Stored data entries

-- Opening Marker --

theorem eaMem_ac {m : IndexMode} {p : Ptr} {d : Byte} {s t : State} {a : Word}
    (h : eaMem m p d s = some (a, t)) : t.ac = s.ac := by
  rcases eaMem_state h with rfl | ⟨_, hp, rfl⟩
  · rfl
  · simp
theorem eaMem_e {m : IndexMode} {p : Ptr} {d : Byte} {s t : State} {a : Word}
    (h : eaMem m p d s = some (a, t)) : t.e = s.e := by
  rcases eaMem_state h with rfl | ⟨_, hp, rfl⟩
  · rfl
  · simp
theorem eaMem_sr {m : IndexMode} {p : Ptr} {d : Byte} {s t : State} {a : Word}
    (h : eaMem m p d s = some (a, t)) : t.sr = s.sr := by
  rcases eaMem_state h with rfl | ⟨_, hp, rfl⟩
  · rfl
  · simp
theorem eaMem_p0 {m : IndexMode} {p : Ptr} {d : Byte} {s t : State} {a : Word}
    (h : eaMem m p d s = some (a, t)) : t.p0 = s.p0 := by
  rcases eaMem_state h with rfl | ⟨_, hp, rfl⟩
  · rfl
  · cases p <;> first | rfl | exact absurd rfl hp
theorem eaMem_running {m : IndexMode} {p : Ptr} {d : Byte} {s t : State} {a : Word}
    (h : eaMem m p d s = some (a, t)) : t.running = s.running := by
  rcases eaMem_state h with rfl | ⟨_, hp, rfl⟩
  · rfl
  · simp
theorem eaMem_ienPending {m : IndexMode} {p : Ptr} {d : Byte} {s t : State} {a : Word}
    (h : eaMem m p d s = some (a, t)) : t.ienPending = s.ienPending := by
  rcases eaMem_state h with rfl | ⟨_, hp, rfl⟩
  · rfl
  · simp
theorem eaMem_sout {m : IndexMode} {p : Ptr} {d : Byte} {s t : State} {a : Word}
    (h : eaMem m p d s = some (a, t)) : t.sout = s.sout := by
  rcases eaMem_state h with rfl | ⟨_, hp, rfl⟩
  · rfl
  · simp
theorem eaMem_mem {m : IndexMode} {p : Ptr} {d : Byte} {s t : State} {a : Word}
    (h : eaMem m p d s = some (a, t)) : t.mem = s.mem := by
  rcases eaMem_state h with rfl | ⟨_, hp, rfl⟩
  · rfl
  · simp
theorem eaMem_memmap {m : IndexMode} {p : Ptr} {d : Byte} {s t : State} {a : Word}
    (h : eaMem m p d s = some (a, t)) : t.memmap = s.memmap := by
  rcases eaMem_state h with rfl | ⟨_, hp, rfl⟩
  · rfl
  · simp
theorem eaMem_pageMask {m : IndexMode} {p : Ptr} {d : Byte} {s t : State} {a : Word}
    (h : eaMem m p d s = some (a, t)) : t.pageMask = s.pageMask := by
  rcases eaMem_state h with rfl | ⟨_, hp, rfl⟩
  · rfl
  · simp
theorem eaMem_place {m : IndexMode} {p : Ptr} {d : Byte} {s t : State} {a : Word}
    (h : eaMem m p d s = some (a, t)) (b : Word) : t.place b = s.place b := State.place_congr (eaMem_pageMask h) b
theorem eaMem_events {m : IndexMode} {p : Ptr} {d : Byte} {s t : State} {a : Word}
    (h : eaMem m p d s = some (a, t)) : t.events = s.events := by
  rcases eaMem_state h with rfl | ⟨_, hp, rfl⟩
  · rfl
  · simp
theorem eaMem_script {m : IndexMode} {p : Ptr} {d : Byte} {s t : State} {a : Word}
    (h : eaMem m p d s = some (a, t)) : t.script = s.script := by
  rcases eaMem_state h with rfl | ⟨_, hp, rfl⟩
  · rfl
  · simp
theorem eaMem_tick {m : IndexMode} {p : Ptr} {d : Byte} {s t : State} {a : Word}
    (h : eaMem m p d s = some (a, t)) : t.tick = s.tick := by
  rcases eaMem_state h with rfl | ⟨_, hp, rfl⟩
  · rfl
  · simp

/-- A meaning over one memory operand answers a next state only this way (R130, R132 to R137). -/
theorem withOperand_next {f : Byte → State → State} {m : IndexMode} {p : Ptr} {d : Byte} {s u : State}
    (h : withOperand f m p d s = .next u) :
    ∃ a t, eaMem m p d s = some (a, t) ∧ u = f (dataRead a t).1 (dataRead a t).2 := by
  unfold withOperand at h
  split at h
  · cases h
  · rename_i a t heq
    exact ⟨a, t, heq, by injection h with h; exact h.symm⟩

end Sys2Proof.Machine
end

-- Closing Marker --
-- Opening Marker --

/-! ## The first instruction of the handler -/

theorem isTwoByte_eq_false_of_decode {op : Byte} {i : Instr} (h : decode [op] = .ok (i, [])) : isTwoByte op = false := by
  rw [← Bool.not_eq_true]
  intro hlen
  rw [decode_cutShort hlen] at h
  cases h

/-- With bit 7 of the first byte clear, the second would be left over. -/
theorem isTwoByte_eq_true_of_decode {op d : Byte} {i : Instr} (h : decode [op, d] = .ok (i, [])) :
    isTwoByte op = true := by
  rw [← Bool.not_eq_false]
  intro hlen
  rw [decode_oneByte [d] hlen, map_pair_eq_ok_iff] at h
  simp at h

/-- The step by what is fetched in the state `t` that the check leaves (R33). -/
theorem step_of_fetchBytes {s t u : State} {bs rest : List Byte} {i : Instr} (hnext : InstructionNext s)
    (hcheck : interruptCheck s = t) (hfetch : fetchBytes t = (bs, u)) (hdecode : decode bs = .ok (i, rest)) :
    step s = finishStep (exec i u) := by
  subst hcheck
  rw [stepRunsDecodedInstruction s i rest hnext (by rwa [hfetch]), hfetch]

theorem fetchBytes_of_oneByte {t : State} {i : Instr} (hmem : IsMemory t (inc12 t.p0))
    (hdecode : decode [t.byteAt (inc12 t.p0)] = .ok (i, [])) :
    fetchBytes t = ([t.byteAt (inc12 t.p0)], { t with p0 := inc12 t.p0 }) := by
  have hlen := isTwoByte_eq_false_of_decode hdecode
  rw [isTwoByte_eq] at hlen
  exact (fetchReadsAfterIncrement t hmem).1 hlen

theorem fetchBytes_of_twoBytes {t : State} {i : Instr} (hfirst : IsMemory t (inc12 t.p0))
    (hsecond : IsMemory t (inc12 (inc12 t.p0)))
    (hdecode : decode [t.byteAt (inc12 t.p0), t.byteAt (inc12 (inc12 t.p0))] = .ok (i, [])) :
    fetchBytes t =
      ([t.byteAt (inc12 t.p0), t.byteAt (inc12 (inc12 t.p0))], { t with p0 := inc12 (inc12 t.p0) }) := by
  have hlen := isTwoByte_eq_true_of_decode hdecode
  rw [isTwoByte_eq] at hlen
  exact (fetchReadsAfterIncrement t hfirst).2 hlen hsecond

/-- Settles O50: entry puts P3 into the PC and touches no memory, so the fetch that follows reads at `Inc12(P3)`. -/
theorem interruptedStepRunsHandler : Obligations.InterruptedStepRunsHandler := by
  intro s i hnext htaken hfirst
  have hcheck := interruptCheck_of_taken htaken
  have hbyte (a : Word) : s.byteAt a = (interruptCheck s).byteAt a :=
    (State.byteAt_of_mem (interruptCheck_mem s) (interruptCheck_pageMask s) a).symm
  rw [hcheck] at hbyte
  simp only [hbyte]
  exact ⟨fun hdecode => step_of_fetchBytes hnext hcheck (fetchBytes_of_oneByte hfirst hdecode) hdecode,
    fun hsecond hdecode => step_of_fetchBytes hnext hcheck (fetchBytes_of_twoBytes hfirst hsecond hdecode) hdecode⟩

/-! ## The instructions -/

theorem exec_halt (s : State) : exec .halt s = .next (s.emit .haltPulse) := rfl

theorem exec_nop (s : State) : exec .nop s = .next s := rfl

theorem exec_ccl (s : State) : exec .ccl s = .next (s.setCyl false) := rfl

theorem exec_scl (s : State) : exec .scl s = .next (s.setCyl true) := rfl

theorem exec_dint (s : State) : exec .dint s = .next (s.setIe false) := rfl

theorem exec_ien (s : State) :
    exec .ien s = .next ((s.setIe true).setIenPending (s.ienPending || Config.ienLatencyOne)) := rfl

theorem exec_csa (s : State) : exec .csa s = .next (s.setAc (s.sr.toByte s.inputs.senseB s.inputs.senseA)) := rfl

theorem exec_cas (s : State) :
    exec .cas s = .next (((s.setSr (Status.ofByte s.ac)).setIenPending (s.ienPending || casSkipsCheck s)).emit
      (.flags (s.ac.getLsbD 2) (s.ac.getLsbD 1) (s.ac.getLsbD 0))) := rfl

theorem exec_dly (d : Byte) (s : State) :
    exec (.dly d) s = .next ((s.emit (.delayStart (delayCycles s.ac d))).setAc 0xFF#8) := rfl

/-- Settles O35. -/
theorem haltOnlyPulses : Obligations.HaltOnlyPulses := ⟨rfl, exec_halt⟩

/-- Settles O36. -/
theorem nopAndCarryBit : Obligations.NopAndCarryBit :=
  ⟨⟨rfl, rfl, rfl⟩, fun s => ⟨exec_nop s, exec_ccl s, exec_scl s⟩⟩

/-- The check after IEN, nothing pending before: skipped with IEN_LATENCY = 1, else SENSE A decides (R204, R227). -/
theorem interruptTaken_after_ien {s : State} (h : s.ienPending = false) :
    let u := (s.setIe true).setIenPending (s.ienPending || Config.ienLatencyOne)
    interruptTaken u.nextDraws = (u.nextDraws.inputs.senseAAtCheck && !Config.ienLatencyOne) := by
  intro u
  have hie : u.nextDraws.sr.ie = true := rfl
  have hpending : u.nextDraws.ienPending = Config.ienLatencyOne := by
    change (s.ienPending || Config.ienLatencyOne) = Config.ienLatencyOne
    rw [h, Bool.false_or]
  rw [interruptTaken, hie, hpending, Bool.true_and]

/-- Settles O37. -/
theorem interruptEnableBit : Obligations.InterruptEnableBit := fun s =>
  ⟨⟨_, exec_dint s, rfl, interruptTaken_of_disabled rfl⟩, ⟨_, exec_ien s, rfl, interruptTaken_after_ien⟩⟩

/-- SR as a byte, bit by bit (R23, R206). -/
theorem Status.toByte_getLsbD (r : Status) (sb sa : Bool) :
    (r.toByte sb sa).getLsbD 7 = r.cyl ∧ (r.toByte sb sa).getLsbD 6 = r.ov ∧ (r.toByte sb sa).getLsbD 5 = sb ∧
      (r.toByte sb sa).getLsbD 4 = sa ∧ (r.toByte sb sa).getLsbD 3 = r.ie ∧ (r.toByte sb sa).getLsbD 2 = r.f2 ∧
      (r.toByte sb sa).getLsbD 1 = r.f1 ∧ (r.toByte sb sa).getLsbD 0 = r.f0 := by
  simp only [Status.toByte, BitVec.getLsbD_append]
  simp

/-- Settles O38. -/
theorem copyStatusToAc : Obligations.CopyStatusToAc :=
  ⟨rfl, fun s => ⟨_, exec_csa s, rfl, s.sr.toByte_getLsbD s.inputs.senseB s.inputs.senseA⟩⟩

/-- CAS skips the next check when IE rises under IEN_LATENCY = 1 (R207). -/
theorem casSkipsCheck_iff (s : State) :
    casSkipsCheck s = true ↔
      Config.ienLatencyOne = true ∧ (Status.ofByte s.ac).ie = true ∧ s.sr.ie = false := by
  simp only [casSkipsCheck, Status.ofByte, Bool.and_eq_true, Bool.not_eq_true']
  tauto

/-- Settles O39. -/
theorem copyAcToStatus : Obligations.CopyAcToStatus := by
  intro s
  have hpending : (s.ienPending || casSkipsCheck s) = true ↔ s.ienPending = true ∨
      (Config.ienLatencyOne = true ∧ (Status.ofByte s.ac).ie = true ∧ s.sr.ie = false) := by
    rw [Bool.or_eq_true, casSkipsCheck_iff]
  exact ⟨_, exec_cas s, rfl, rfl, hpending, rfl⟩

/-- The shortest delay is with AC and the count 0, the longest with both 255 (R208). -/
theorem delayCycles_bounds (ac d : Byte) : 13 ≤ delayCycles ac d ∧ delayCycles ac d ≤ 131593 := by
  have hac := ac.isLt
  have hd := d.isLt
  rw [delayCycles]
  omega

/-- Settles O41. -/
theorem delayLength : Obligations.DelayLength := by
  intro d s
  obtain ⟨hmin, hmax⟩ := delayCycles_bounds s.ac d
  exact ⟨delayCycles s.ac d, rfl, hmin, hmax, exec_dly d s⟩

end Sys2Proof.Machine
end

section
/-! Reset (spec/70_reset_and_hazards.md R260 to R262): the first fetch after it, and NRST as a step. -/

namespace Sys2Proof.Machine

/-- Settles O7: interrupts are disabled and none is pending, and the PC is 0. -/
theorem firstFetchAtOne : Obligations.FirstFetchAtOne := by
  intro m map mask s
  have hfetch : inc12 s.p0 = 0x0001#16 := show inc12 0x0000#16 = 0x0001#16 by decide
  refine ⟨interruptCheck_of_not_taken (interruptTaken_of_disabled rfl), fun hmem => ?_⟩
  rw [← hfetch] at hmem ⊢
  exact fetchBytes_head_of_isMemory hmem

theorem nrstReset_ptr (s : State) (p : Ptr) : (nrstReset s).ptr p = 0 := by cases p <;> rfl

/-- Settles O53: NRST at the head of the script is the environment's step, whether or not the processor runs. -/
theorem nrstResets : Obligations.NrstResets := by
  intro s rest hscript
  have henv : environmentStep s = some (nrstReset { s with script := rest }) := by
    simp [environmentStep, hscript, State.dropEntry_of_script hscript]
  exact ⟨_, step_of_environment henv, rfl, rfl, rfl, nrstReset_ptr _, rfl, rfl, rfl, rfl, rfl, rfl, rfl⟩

-- Closing Marker --

→ What the task asks
In the entries above, find the line with "Status.ofByte, Bool.and_eq_true, Bool.not_eq_true']" and the line with "namespace Sys2Proof.Machine", then restate word for word both of them and every line between, with nothing more.

→ Exercise solution
  simp only [casSkipsCheck, Status.ofByte, Bool.and_eq_true, Bool.not_eq_true']
  tauto

/-- Settles O39. -/
theorem copyAcToStatus : Obligations.CopyAcToStatus := by
  intro s
  have hpending : (s.ienPending || casSkipsCheck s) = true ↔ s.ienPending = true ∨
      (Config.ienLatencyOne = true ∧ (Status.ofByte s.ac).ie = true ∧ s.sr.ie = false) := by
    rw [Bool.or_eq_true, casSkipsCheck_iff]
  exact ⟨_, exec_cas s, rfl, rfl, hpending, rfl⟩

/-- The shortest delay is with AC and the count 0, the longest with both 255 (R208). -/
theorem delayCycles_bounds (ac d : Byte) : 13 ≤ delayCycles ac d ∧ delayCycles ac d ≤ 131593 := by
  have hac := ac.isLt
  have hd := d.isLt
  rw [delayCycles]
  omega

/-- Settles O41. -/
theorem delayLength : Obligations.DelayLength := by
  intro d s
  obtain ⟨hmin, hmax⟩ := delayCycles_bounds s.ac d
  exact ⟨delayCycles s.ac d, rfl, hmin, hmax, exec_dly d s⟩

end Sys2Proof.Machine
end

section
/-! Reset (spec/70_reset_and_hazards.md R260 to R262): the first fetch after it, and NRST as a step. -/

namespace Sys2Proof.Machine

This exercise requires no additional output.